FDA Accepts Application for Rare Neuromuscular Disorder Drug
Eculizumab (Soliris) can reduce disease burden for patients with refractory generalized myasthenia gravis.
Alexion Pharmaceuticals recently announced the FDA accepted the supplemental biologics license for eculizumab (Soliris) for the treatment of patients with refractory generalized myasthenia gravis (gMG) who are anti-acetylcholine receptor (AChR) antibody-positive.
The submission included positive, comprehensive data from the phase 3 REGAIN study, and has a Prescription Drug User Fee Act data of October 23, 2017, according to a press release.
Alexion reported that patients with gMG who are AChR antibody-positive are an “ultra-rare” subset of patients. Myasthenia gravis is a chronic, progressive autoimmune neuromuscular disease where the complement system causes a harmful inflammatory effect on the neuromuscular junction, according to the press release.
The disease generally starts with weakness of the ocular muscles, and progresses to weakness of the head, neck, trunk, limbs, and respiratory system. Although many patients can be treated with current medications, 10% to 15% are resistant to treatment, and experience disease progression. Without treatment, patients can experience reduced quality of life due to slurred speech, impaired swallowing, choking, double vision, fatigue, shortness of breath, frequent hospital stays, and respiratory failure, according to Alexion.
In patients with AChR-positive disease, the immune system creates antibodies against AChR, which is used to control muscles. This leads to the destruction of the neuromuscular junction, and impairs muscle function.
In the study, investigators discovered that treatment with eculizumab reduced disease severity in patients with gMG compared with placebo at 26 weeks.
The safety profile of the drug was consistent with labeling, according to the release. Common adverse events included headache, upper respiratory tract infection, nasopharyngitis, and nausea.
Eculizumab received regulatory approval to reduce hemolysis in patients with paroxysmal nocturnal hemoglobinuria, which is a rare and life-threatening blood disease.
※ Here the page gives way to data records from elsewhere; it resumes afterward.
/-- R184: one that needs routes is deferred until its configurations are routed. -/
theorem entryCommit_unrouted_next (hu : unroutedOf (begun dt s) ≠ []) (hn : noDefer (begun dt s) = false) :
    let b := deferCmd c (begun dt s)
    exec (.entryCommit dt slot) s = .next (after (begun dt s) { b with slc := { b.slc with commitSlot := some slot } }) := by
  refine hostCmd_next_of_effect hd hm rfl hr (by simp [hp, rsvd, hz]) ?_
  simp only [hf]
  rw [if_neg (by simpa using hu), if_neg (ne_true_of_eq_false hn)]
  rfl

end

/-- R298: entries of which none is ARMED are deleted, staged ones with them. -/
theorem entryDelete_next (hd : due (begun dt s) slot 0x0504 c p = true) (hm : inSvc (begun dt s).sys.mode = true)
    (hr : roleLit (begun dt s).sys.role = true) (hp : p.length = 4) (hn : fld p 0 2 + fld p 2 2 ≤ 8192)
    (ha : ∀ n ∈ entryRange p, (sget {} (begun dt s).slc.entries n : TEntry).used = true →
      (sget {} (begun dt s).slc.entries n : TEntry).state ≠ .armed) :
    exec (.entryDelete dt slot) s = .next (after (begun dt s) (finish c 0 [] (forEach (entryRange p) (begun dt s) fun s n =>
      let e : TEntry := sget {} s.slc.entries n
      let b := { s with slc := { s.slc with staged := sset [] s.slc.staged n [] } }
      if e.used then mirror (.entry n none) (modEntry n (fun _ => {}) (dropPrep true e.domain n b)) else b))) := by
  refine hostCmd_next hd hm rfl hr ?_
  simp only [List.forall_mem_cons, List.any_eq_false, decide_eq_true_eq, not_and]
  exact ⟨by simp [hp], by simp [Nat.not_lt.mpr hn], ha, by simp⟩

/-- R299: an index that is not in use reads zeros. -/
theorem entryRead_next (hd : due (begun dt s) slot 0x0505 c p = true) (hm : inRun (begun dt s).sys.mode = true) (hp : p.length = 4)
    (hlo : 1 ≤ fld p 2 2) (hhi : fld p 2 2 ≤ 127) (hn : fld p 0 2 + fld p 2 2 ≤ 8192) :
    exec (.entryRead dt slot) s = .next (after (begun dt s)
      (finish c 0 ((entryRange p).flatMap fun n => entryBytesOf (sget {} (begun dt s).slc.entries n)) (begun dt s))) := by
  have hrange : ¬(fld p 2 2 < 1 ∨ 127 < fld p 2 2 ∨ 8192 < fld p 0 2 + fld p 2 2) := by omega
  exact hostCmd_next hd hm rfl rfl (by simp only [List.forall_mem_cons, hrange, decide_false]; simp [hp])

end

/-- R184, R298: the batch is committed once its configurations are routed, with what the routes left of the fabric. -/
theorem entryCommitDone_of_routed {a : State} {k : Nat} {c : SlotCmd} (hf : fwLive a = true) (hk : a.slc.commitSlot = some k)
    (hc : deferredCmd a 0x0503 = some c) (ht : commitTurn a c.acc (unroutedOf a) = true) :
    let b := { a with slc := { a.slc with commitSlot := none } }
    let x := routeAll6 (unroutedOf b) (placeStaged b)
    let y := commitStaged { b with fab := x.1.fab }
    x.2 = none → armedStaged b = none → entryCommitDone a = finish c 0 y.2 y.1 := by
  intro b x y hx hn
  have hb : withSlc (fun v => { v with commitSlot := none }) a = b := rfl
  unfold entryCommitDone
  simp only [hk, hc]
  rw [if_pos (by rw [hf, ht]; rfl), hb]
  simp only [show (routeAll6 (unroutedOf b) (placeStaged b)).2 = none from hx, hn]
  rfl

/-- Settles O33, command by command, and the end of a commit. -/
theorem entryCommandsComplete : Obligations.EntryCommandsComplete := fun _ _ _ _ _ _ =>
  ⟨entryWrite_next,
    fun hd hm hr hp hz hf => ⟨entryCommit_routed_next hd hm hr hp hz hf, entryCommit_unrouted_next hd hm hr hp hz hf⟩,
    entryDelete_next, entryRead_next,
    fun ha hf hk hc ht hx hn => live_next_of_effect ha (entryCommitDone_of_routed hf hk hc ht hx hn)⟩

end Sys2Proof.Machine
end

section
/-! SUPPORT. The Sluice's preparation and arming of entries (R199 to R201). -/

namespace Sys2Proof.Machine

section
variable {a : State} {tracked : Bool} {d e : Nat} {x : Due} {t0 : Time}

/-! ### Preparation (R199) -/

/-- R199: a scheduled entry is prepared from 1 ms before T_FIRE. -/
theorem toPrepare_of_scheduled
    (hh : (a.slc.prep.any fun p => p.tracked == true && p.domain == d && p.entry == e) = false) : let n : TEntry := sget {} a.slc.entries e
    n.used = true → n.domain = d → n.state = .scheduled → n.tFire ≤ a.tb.now + ns 1000000 →
    toPrepare a true d e = some (n.config, 0, n.tFire) := by
  intro n hu hd hs ht
  refine if_pos ?_
  simp only [Bool.true_or, Bool.and_true, hh]
  rw [hu, decide_eq_true ⟨hd, hs, ht⟩]
  rfl

section
variable (hr : sluiceRuns a = true)
include hr

/-- R182, R199: with room left, the entry's record is read; a calendar entry is prepared for one window, a tracked one whatever its
firing instant becomes. -/
theorem prepareEntry_of_room {w : Nat × Nat × Time} (hw : toPrepare a tracked d e = some w) (hl : a.slc.prep.length < 256) :
    let b := tagEnter none (some (tracked, d, e)) a
    prepareEntry tracked d e a = tagStage (tagOfEntry tracked d e) 1 { b with slc := { b.slc with
      prep := b.slc.prep ++ [⟨tracked, d, e, w.2.1, cfgOf b.fab w.1, if tracked then 0 else w.2.2⟩] } } := by
  unfold prepareEntry
  rw [if_neg (by simp [hr]), hw]
  exact if_neg (Nat.not_le.mpr hl)

/-! ### Arming (R199 to R201) -/

/-- R199, R201: outside a re-check a due entry is armed, with all that fall together with it. -/
theorem armSince_of_idle (hx : dueSince t0 a tracked d e = some x) (hc : recheckRuns a = false) :
    armSince t0 tracked d e a = armDue x a := by
  unfold armSince
  rw [if_neg (by simp [hr]), hx]
  exact if_neg (ne_true_of_eq_false hc)

/-- R200: while a re-check runs, the arming waits, with the instant that it was asked for at. -/
theorem armSince_of_recheck (hx : dueSince t0 a tracked d e = some x) (hc : recheckRuns a = true) :
    armSince t0 tracked d e a = { a with slc := { a.slc with recheck := a.slc.recheck ++ [(tracked, d, e, t0)] } } := by
  unfold armSince
  rw [if_neg (by simp [hr]), hx]
  exact if_pos hc

/-- R200: a single arming that waited proceeds when the re-check ends, for the window of the instant asked. -/
theorem recheckOver_of_single : let b := { a with slc := { a.slc with recheckAt := none, recheck := [] } }
    a.slc.recheck = [(tracked, d, e, t0)] → dueSince t0 b tracked d e = some x → recheckOver a = armDue x b := by
  intro b hw hx
  unfold recheckOver
  rw [hw]
  exact armSince_of_idle (a := b) hr hx rfl

end
end

/-- Settles O34, happening by happening. -/
theorem sluiceCompletes : Obligations.SluiceCompletes := by
  intro dt d e x s a n ha hr
  refine ⟨fun hh hu hd hs ht hl => ?prepared, fun _ hw hl => live_next_of_effect ha (prepareEntry_of_room hr hw hl),
    fun _ hx hc => live_next_of_effect ha (armSince_of_idle hr hx hc),
    fun _ hx hc => live_next_of_effect ha (armSince_of_recheck hr hx hc), live_next ha,
    fun _ _ hw hx => live_next_of_effect ha (recheckOver_of_single hr hw hx)⟩
  case prepared =>
    have hw := toPrepare_of_scheduled hh hu hd hs ht
    refine live_next_of_effect ha ((prepareEntry_of_room hr hw hl).trans ?_)
    rw [if_pos rfl]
Eculizumab is also the only drug approved to treat atypical hemolytic uremic syndrome.
If approved, eculizumab would be the first complement inhibitor for patients with AChR-positive gMG. In both the United States and the European Union, eculizumab was granted orphan drug designation. Currently, eculizumab is not approved in any country to treat patients with refractory AChR-positive gMG, according to Alexion.
“We look forward to working with the FDA to bring this potentially life-transforming treatment to patients who are in dire and urgent need of effective treatment,” said Martin Mackay, PhD, executive vice president and Global Head of R&D at Alexion. “Refractory gMG is an ultra-rare disease. Despite existing treatment options for gMG, patients with refractory gMG continue to face severe complications, including difficulty walking, talking, swallowing, and breathing normally. Exacerbations of their disease may be life-threatening and require hospitalization and intensive care.”